No artigo 153.º, prevêem-se os “requisitos da fundamentação”, nos seguintes termos:
“1 - A fundamentação deve ser expressa, através de sucinta exposição dos fundamentos de facto e de direito da decisão, podendo consistir em mera declaração de concordância com os fundamentos de anteriores pareceres, informações ou propostas, que constituem, neste caso, parte integrante do respetivo ato.
2 - Equivale à falta de fundamentação a adoção de fundamentos que, por obscuridade, contradição ou insuficiência, não esclareçam concretamente a motivação do ato. (…)”.
A decisão recorrida considerou que o acto suspendendo não padecia do vício de falta de fundamentação que a Requerente lhe tinha imputado, em virtude de resultar “da factualidade indiciariamente provada, por um lado, que a fundamentação de facto e de direito exigida relativamente ao acto suspendendo se mostra, integralmente, observada, nos termos e para os efeitos consagrados, sucessivamente, nos artigos 151.º, n.º 1 alínea d), 152.º, n.º 1 alínea e), e 153.º do Código do Procedimento Administrativo, e, por outro e como tal, que não sendo exigível nem permitida uma análise aprofundada de cada ilegalidade imputada, o que poderia esvaziar de conteúdo a acção principal, de que estes autos são apenso.”.
O acto administrativo suspendendo carece de ser fundamentado, devendo conter as razões ou motivos que conduziram o órgão à prática do mesmo, com aquele conteúdo, sendo que o mesmo deverá conter os fundamentos de facto e de direito em que a decisão assenta.
Mas no caso sub iudice não assiste razão à Recorrente.
Basta atentar nas alegações efectuadas pela mesma no requerimento inicial, para se compreender que o que ocorre não é que a Requerente, ora Recorrente não tenha entendido o acto suspendendo, o que se verifica é que discorda dos fundamentos do mesmo.
A questão da aplicação insuficiente ou errada do art.º 33.º do Regulamento n.º 65/2011, da Comissão de 27 de janeiro, não se pode confundir com falta de fundamentação do ato suspendendo.
Assim, da análise do acto suspendendo, retira-se que o mesmo contém fundamentação de facto e de direito, perceptível pelo seu destinatário.

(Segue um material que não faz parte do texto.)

/-! ### Pkg.updCtx -/

@[simp] theorem Pkg.updCtx_cur (p : Pkg) (k : Nat) (f : Ctx → Ctx) : (p.updCtx k f).cur = p.cur := rfl
@[simp] theorem Pkg.updCtx_fresh (p : Pkg) (k : Nat) (f : Ctx → Ctx) : (p.updCtx k f).fresh = p.fresh := rfl
@[simp] theorem Pkg.updCtx_time (p : Pkg) (k : Nat) (f : Ctx → Ctx) : (p.updCtx k f).time = p.time := rfl
@[simp] theorem Pkg.updCtx_phases (p : Pkg) (k : Nat) (f : Ctx → Ctx) : (p.updCtx k f).phases = p.phases := rfl
@[simp] theorem Pkg.updCtx_issues (p : Pkg) (k : Nat) (f : Ctx → Ctx) : (p.updCtx k f).issues = p.issues := rfl
@[simp] theorem Pkg.updCtx_nextId (p : Pkg) (k : Nat) (f : Ctx → Ctx) : (p.updCtx k f).nextId = p.nextId := rfl
@[simp] theorem Pkg.updCtx_strands (p : Pkg) (k : Nat) (f : Ctx → Ctx) : (p.updCtx k f).strands = p.strands := rfl
@[simp] theorem Pkg.updCtx_bents (p : Pkg) (k : Nat) (f : Ctx → Ctx) : (p.updCtx k f).bents = p.bents := rfl
@[simp] theorem Pkg.updCtx_launches (p : Pkg) (k : Nat) (f : Ctx → Ctx) : (p.updCtx k f).launches = p.launches := rfl
@[simp] theorem Pkg.updCtx_trees (p : Pkg) (k : Nat) (f : Ctx → Ctx) : (p.updCtx k f).trees = p.trees := rfl
@[simp] theorem Pkg.updCtx_ctxs (p : Pkg) (k : Nat) (f : Ctx → Ctx) : (p.updCtx k f).ctxs = p.ctxs.update k f := rfl
@[simp] theorem Pkg.updCtx_clusters (p : Pkg) (k : Nat) (f : Ctx → Ctx) : (p.updCtx k f).clusters = p.clusters := rfl
@[simp] theorem Pkg.updCtx_vfs (p : Pkg) (k : Nat) (f : Ctx → Ctx) : (p.updCtx k f).vfs = p.vfs := rfl
@[simp] theorem Pkg.updCtx_cores (p : Pkg) (k : Nat) (f : Ctx → Ctx) : (p.updCtx k f).cores = p.cores := rfl
@[simp] theorem Pkg.updCtx_mem (p : Pkg) (k : Nat) (f : Ctx → Ctx) : (p.updCtx k f).mem = p.mem := rfl
@[simp] theorem Pkg.updCtx_hostMem (p : Pkg) (k : Nat) (f : Ctx → Ctx) : (p.updCtx k f).hostMem = p.hostMem := rfl
@[simp] theorem Pkg.updCtx_badLines (p : Pkg) (k : Nat) (f : Ctx → Ctx) : (p.updCtx k f).badLines = p.badLines := rfl
@[simp] theorem Pkg.updCtx_badSpots (p : Pkg) (k : Nat) (f : Ctx → Ctx) : (p.updCtx k f).badSpots = p.badSpots := rfl
@[simp] theorem Pkg.updCtx_l1 (p : Pkg) (k : Nat) (f : Ctx → Ctx) : (p.updCtx k f).l1 = p.l1 := rfl
@[simp] theorem Pkg.updCtx_owner (p : Pkg) (k : Nat) (f : Ctx → Ctx) : (p.updCtx k f).owner = p.owner := rfl
@[simp] theorem Pkg.updCtx_pinned (p : Pkg) (k : Nat) (f : Ctx → Ctx) : (p.updCtx k f).pinned = p.pinned := rfl
@[simp] theorem Pkg.updCtx_tlb (p : Pkg) (k : Nat) (f : Ctx → Ctx) : (p.updCtx k f).tlb = p.tlb := rfl
@[simp] theorem Pkg.updCtx_invalidations (p : Pkg) (k : Nat) (f : Ctx → Ctx) : (p.updCtx k f).invalidations = p.invalidations := rfl
@[simp] theorem Pkg.updCtx_frameKeys (p : Pkg) (k : Nat) (f : Ctx → Ctx) : (p.updCtx k f).frameKeys = p.frameKeys := rfl
@[simp] theorem Pkg.updCtx_keyVf (p : Pkg) (k : Nat) (f : Ctx → Ctx) : (p.updCtx k f).keyVf = p.keyVf := rfl
@[simp] theorem Pkg.updCtx_regions (p : Pkg) (k : Nat) (f : Ctx → Ctx) : (p.updCtx k f).regions = p.regions := rfl
@[simp] theorem Pkg.updCtx_aliasLines (p : Pkg) (k : Nat) (f : Ctx → Ctx) : (p.updCtx k f).aliasLines = p.aliasLines := rfl
@[simp] theorem Pkg.updCtx_devWrites (p : Pkg) (k : Nat) (f : Ctx → Ctx) : (p.updCtx k f).devWrites = p.devWrites := rfl
@[simp] theorem Pkg.updCtx_codeBefore (p : Pkg) (k : Nat) (f : Ctx → Ctx) : (p.updCtx k f).codeBefore = p.codeBefore := rfl
@[simp] theorem Pkg.updCtx_owedEnds (p : Pkg) (k : Nat) (f : Ctx → Ctx) : (p.updCtx k f).owedEnds = p.owedEnds := rfl
@[simp] theorem Pkg.updCtx_slopes (p : Pkg) (k : Nat) (f : Ctx → Ctx) : (p.updCtx k f).slopes = p.slopes := rfl
@[simp] theorem Pkg.updCtx_stepCeilings (p : Pkg) (k : Nat) (f : Ctx → Ctx) : (p.updCtx k f).stepCeilings = p.stepCeilings := rfl
@[simp] theorem Pkg.updCtx_hostRing (p : Pkg) (k : Nat) (f : Ctx → Ctx) : (p.updCtx k f).hostRing = p.hostRing := rfl
@[simp] theorem Pkg.updCtx_outOfStep (p : Pkg) (k : Nat) (f : Ctx → Ctx) : (p.updCtx k f).outOfStep = p.outOfStep := rfl
@[simp] theorem Pkg.updCtx_chains (p : Pkg) (k : Nat) (f : Ctx → Ctx) : (p.updCtx k f).chains = p.chains := rfl
@[simp] theorem Pkg.updCtx_entries (p : Pkg) (k : Nat) (f : Ctx → Ctx) : (p.updCtx k f).entries = p.entries := rfl
@[simp] theorem Pkg.updCtx_sent (p : Pkg) (k : Nat) (f : Ctx → Ctx) : (p.updCtx k f).sent = p.sent := rfl
@[simp] theorem Pkg.updCtx_outbox (p : Pkg) (k : Nat) (f : Ctx → Ctx) : (p.updCtx k f).outbox = p.outbox := rfl
@[simp] theorem Pkg.updCtx_yardPort (p : Pkg) (k : Nat) (f : Ctx → Ctx) : (p.updCtx k f).yardPort = p.yardPort := rfl
@[simp] theorem Pkg.updCtx_planesDown (p : Pkg) (k : Nat) (f : Ctx → Ctx) : (p.updCtx k f).planesDown = p.planesDown := rfl
@[simp] theorem Pkg.updCtx_planeFailures (p : Pkg) (k : Nat) (f : Ctx → Ctx) : (p.updCtx k f).planeFailures = p.planeFailures := rfl
@[simp] theorem Pkg.updCtx_linkErrors (p : Pkg) (k : Nat) (f : Ctx → Ctx) : (p.updCtx k f).linkErrors = p.linkErrors := rfl
@[simp] theorem Pkg.updCtx_raisings (p : Pkg) (k : Nat) (f : Ctx → Ctx) : (p.updCtx k f).raisings = p.raisings := rfl
@[simp] theorem Pkg.updCtx_lastRaisingSeq (p : Pkg) (k : Nat) (f : Ctx → Ctx) : (p.updCtx k f).lastRaisingSeq = p.lastRaisingSeq := rfl
@[simp] theorem Pkg.updCtx_inStep (p : Pkg) (k : Nat) (f : Ctx → Ctx) : (p.updCtx k f).inStep = p.inStep := rfl
@[simp] theorem Pkg.updCtx_goodOffsets (p : Pkg) (k : Nat) (f : Ctx → Ctx) : (p.updCtx k f).goodOffsets = p.goodOffsets := rfl
@[simp] theorem Pkg.updCtx_msgs (p : Pkg) (k : Nat) (f : Ctx → Ctx) : (p.updCtx k f).msgs = p.msgs := rfl
@[simp] theorem Pkg.updCtx_published (p : Pkg) (k : Nat) (f : Ctx → Ctx) : (p.updCtx k f).published = p.published := rfl
@[simp] theorem Pkg.updCtx_framers (p : Pkg) (k : Nat) (f : Ctx → Ctx) : (p.updCtx k f).framers = p.framers := rfl
@[simp] theorem Pkg.updCtx_framer (p : Pkg) (k : Nat) (f : Ctx → Ctx) : (p.updCtx k f).framer = p.framer := rfl
@[simp] theorem Pkg.updCtx_framingPriority (p : Pkg) (k : Nat) (f : Ctx → Ctx) : (p.updCtx k f).framingPriority = p.framingPriority := rfl
@[simp] theorem Pkg.updCtx_ptpStamps (p : Pkg) (k : Nat) (f : Ctx → Ctx) : (p.updCtx k f).ptpStamps = p.ptpStamps := rfl
@[simp] theorem Pkg.updCtx_mgmtInbox (p : Pkg) (k : Nat) (f : Ctx → Ctx) : (p.updCtx k f).mgmtInbox = p.mgmtInbox := rfl
@[simp] theorem Pkg.updCtx_hostLoads (p : Pkg) (k : Nat) (f : Ctx → Ctx) : (p.updCtx k f).hostLoads = p.hostLoads := rfl
@[simp] theorem Pkg.updCtx_images (p : Pkg) (k : Nat) (f : Ctx → Ctx) : (p.updCtx k f).images = p.images := rfl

E da leitura do requerimento inicial verifica-se que a Requerente não teve dificuldades em entender o acto, nem a fundamentação de direito expressa no mesmo.
Efectivamente, assim, a Recorrente revelou compreender perfeitamente as razões de facto e os fundamentos jurídicos pelos quais a Entidade Requerida, ora Recorrida praticou o acto suspendendo, discordando, contudo dos mesmos, como claramente alegou em sede de requerimento inicial. Assim como, no presente recurso, discordando da invocação do artigo 33.º do Regulamento (CE) 65/2011 da Comissão para decidir que não existe pista de controlo das despesas apresentadas pela Recorrente. E atentando no estabelecido neste artigo 33.º, n.º 2, que prevê que “Deve ser mantida uma pista de controlo suficiente. Consta do anexo a descrição indicativa dos requisitos de uma pista de controlo satisfatória.”, quanto a esta concreta questão da pista de controlo a fundamentação de direito, contrariamente ao alegado pela Recorrente, é suficiente. Igualmente foi invocado no acto suspendendo o disposto no n.º 1, do artigo 30.º do referido Regulamento, bem como, as cláusulas B.1, B.3, C1, e I.1, do contrato.

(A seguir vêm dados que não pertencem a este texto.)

-- ==== Sys2Proof/Laws/PerInstr.lean ====
section
/-!
SUPPORT. What holds of every instruction as syntax, constructor by constructor. Opcode: an instruction's opcode is below
0xF0, so no instruction word carries the marker of a clause header or trailer (R166, R180).
-/
set_option Elab.async false

/-- The opcode of an instruction with a code word is below 0xF0. -/
def Sys2Proof.Laws.Opcode.Statement (i : Sys2Proof.Instr) : Prop := ∀ p, i.parts = some p → p.1 < 0xF0

namespace Sys2Proof.Laws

Assim e como se decidiu no acórdão deste TCA de 4/07/2019, proc. n.º 162/18.0BECTB, que tem inteira pertinência para o caso dos presentes autos, dada a identidade de situações fácticas e jurídicas de ambos os processos e o facto julgado indiciariamente provado sob o n.º 13, “apreciada a fundamentação do acto tal como decorre do facto G), constata-se que tal acto ostenta uma fundamentação de facto completa e exaustiva e uma fundamentação de Direito suficiente, remetendo-se para o contrato de financiamento e as concretas cláusulas que se dizem violadas – correspondendo esta indicação a uma alegação normativa.
Neste contexto, ainda que do acto sindicado não constem as normas legais que se entendem violadas, daí não decorre a insuficiência da fundamentação de Direito, pois esta escoa dos normativos contratuais, que são o fundamento jurídico para decisão tomada.

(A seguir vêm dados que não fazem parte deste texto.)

-- ==== Sys2Proof/Laws/Shake.lean ====
section
/-!
SUPPORT. The length of a SHAKE256 output.
-/
namespace Sys2Proof.Machine

@[simp] theorem shake256_length (data : List Byte) (length : Nat) : (shake256 data length).length = length := by
  simp [shake256]

end Sys2Proof.Machine
end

Com os indicados fundamentos normativos era possível ao Recorrente compreender as razões em que se fundava a decisão tomada e reagir eficazmente contra a mesma, tal como o fez.”.
Em face do que, quanto a este fundamento, também não pode proceder o presente recurso.
Em suma, não estando demonstrado o fumus boni iuris, fica prejudicado o conhecimento do periculum in mora e a realização da ponderação dos interesses públicos e privados, pelo que, deve a sentença recorrida, nesta parte, ser confirmada.
Concluímos, assim, que improcede, parcialmente, o presente recurso.
*
As custas do recurso serão suportadas pela Recorrente – cfr. artigo 527.º, n.ºs 1 e 2, do CPC e artigos 6.º, n.º 2, 7.º, n.º 2 e 12.º, n.º 2, todos do Regulamento das Custas Processuais.
*
IV. Decisão
Pelo exposto, acordam os juízes da Secção do Contencioso Administrativo deste Tribunal Central Administrativo Sul em:
- Conceder parcial provimento ao recurso, e consequentemente declarar nula a sentença, na parte em que apreciou a questão da compensação supra identificada;
- No mais, negar provimento ao recurso.
Custas do recurso pela Recorrente.
Lisboa, 26 de Setembro de 2019.

____________________________
(Helena Afonso – relatora)

____________________________
(Pedro Nuno Figueiredo)

_____________________________
(Cristina dos Santos)



[1] Cfr. Mário Aroso de Almeida, Manual de Processo Administrativo, Almedina, 2016 – 2.ª Edição, pág. 415.
[2] Comentário ao Código de Processo nos Tribunais Administrativos, Almedina, 4ª Edição, 2017, pág. 914.
[3] Cfr. José Lebre de Freitas e Isabel Alexandre, in Código de Processo Civil Anotado, vol. 2.º, 3.ª Edição, Almedina, Pág. 714-715.
[4] Lebre de Freitas e Isabel Alexandre, in obra citada, pág. 737.
[5] Consultável em www.dgsi.pt., como todos os acórdãos citados sem indicação de fonte.
[6] Cfr. no mesmo sentido o Ac. do TCA Sul, de proc. 76/19.7BEBJA, de 6 de Junho de 2019.